- [Task directions] Whenever a line of the listing contains "edge", it counts; give the total number of such lines and nothing more.

- [Data supplied]

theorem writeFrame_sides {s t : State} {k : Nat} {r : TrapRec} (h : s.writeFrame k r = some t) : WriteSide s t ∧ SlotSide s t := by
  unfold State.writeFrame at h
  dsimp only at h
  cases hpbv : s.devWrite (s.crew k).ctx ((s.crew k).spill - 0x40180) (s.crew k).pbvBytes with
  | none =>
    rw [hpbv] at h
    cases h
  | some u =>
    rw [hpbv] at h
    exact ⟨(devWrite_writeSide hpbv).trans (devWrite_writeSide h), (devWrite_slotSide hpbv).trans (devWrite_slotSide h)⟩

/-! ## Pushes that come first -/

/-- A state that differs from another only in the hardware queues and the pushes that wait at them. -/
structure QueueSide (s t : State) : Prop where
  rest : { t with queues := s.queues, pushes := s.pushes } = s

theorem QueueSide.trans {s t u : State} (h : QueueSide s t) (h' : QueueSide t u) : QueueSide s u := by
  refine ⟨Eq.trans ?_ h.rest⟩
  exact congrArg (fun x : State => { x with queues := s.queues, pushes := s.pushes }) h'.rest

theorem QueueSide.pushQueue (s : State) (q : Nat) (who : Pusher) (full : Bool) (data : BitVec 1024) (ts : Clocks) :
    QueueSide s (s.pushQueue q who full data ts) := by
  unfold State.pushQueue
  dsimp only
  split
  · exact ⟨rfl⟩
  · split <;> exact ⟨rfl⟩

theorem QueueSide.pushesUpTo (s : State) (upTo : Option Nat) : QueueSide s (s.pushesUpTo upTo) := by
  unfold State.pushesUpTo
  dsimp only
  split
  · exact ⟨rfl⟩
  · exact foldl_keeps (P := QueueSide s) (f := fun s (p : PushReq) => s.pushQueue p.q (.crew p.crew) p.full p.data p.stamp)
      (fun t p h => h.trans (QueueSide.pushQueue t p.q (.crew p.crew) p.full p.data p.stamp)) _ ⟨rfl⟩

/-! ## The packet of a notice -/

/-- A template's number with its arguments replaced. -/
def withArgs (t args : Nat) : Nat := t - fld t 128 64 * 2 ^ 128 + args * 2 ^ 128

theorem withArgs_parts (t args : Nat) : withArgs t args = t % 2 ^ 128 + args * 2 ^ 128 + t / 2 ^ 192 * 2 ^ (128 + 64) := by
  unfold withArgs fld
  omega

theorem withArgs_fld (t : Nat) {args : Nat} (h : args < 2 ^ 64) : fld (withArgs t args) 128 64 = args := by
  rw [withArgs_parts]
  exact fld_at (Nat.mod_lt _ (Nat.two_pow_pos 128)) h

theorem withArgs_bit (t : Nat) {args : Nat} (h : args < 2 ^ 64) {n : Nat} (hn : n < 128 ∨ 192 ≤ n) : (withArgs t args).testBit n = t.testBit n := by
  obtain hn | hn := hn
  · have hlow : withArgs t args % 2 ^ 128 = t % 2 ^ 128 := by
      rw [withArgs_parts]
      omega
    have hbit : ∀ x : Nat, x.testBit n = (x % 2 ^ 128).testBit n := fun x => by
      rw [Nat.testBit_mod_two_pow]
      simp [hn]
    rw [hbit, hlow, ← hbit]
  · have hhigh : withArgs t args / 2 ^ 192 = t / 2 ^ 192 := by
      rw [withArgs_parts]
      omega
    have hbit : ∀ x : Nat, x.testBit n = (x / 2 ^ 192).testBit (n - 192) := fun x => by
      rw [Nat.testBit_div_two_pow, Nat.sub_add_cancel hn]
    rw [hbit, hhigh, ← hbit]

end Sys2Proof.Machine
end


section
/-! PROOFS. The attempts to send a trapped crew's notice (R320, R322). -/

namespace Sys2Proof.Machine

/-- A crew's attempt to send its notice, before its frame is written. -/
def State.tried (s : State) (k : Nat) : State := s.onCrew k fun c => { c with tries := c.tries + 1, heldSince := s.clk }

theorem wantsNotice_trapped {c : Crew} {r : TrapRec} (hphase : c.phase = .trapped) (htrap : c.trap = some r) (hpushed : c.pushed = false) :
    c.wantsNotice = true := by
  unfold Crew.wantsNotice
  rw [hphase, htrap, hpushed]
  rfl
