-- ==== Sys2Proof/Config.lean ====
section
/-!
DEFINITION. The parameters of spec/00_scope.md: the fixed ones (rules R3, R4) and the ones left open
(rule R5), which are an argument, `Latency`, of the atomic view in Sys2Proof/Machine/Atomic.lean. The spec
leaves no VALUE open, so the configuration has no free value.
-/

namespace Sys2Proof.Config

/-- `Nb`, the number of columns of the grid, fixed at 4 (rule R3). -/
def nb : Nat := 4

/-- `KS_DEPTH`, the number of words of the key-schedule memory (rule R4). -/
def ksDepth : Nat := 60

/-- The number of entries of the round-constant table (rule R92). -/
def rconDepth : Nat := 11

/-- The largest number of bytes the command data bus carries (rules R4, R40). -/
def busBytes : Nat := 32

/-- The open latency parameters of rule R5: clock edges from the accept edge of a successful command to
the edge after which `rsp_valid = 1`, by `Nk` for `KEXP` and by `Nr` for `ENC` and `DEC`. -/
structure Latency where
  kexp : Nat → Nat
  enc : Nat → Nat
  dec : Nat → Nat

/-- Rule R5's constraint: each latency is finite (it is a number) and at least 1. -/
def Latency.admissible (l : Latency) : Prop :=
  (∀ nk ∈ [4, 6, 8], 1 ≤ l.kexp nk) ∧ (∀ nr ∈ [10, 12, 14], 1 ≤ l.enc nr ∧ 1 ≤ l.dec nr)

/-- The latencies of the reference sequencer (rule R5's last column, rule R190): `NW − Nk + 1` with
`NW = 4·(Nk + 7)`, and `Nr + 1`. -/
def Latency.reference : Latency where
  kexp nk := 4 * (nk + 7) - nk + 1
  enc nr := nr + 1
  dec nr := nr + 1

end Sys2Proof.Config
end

- [Response box] 2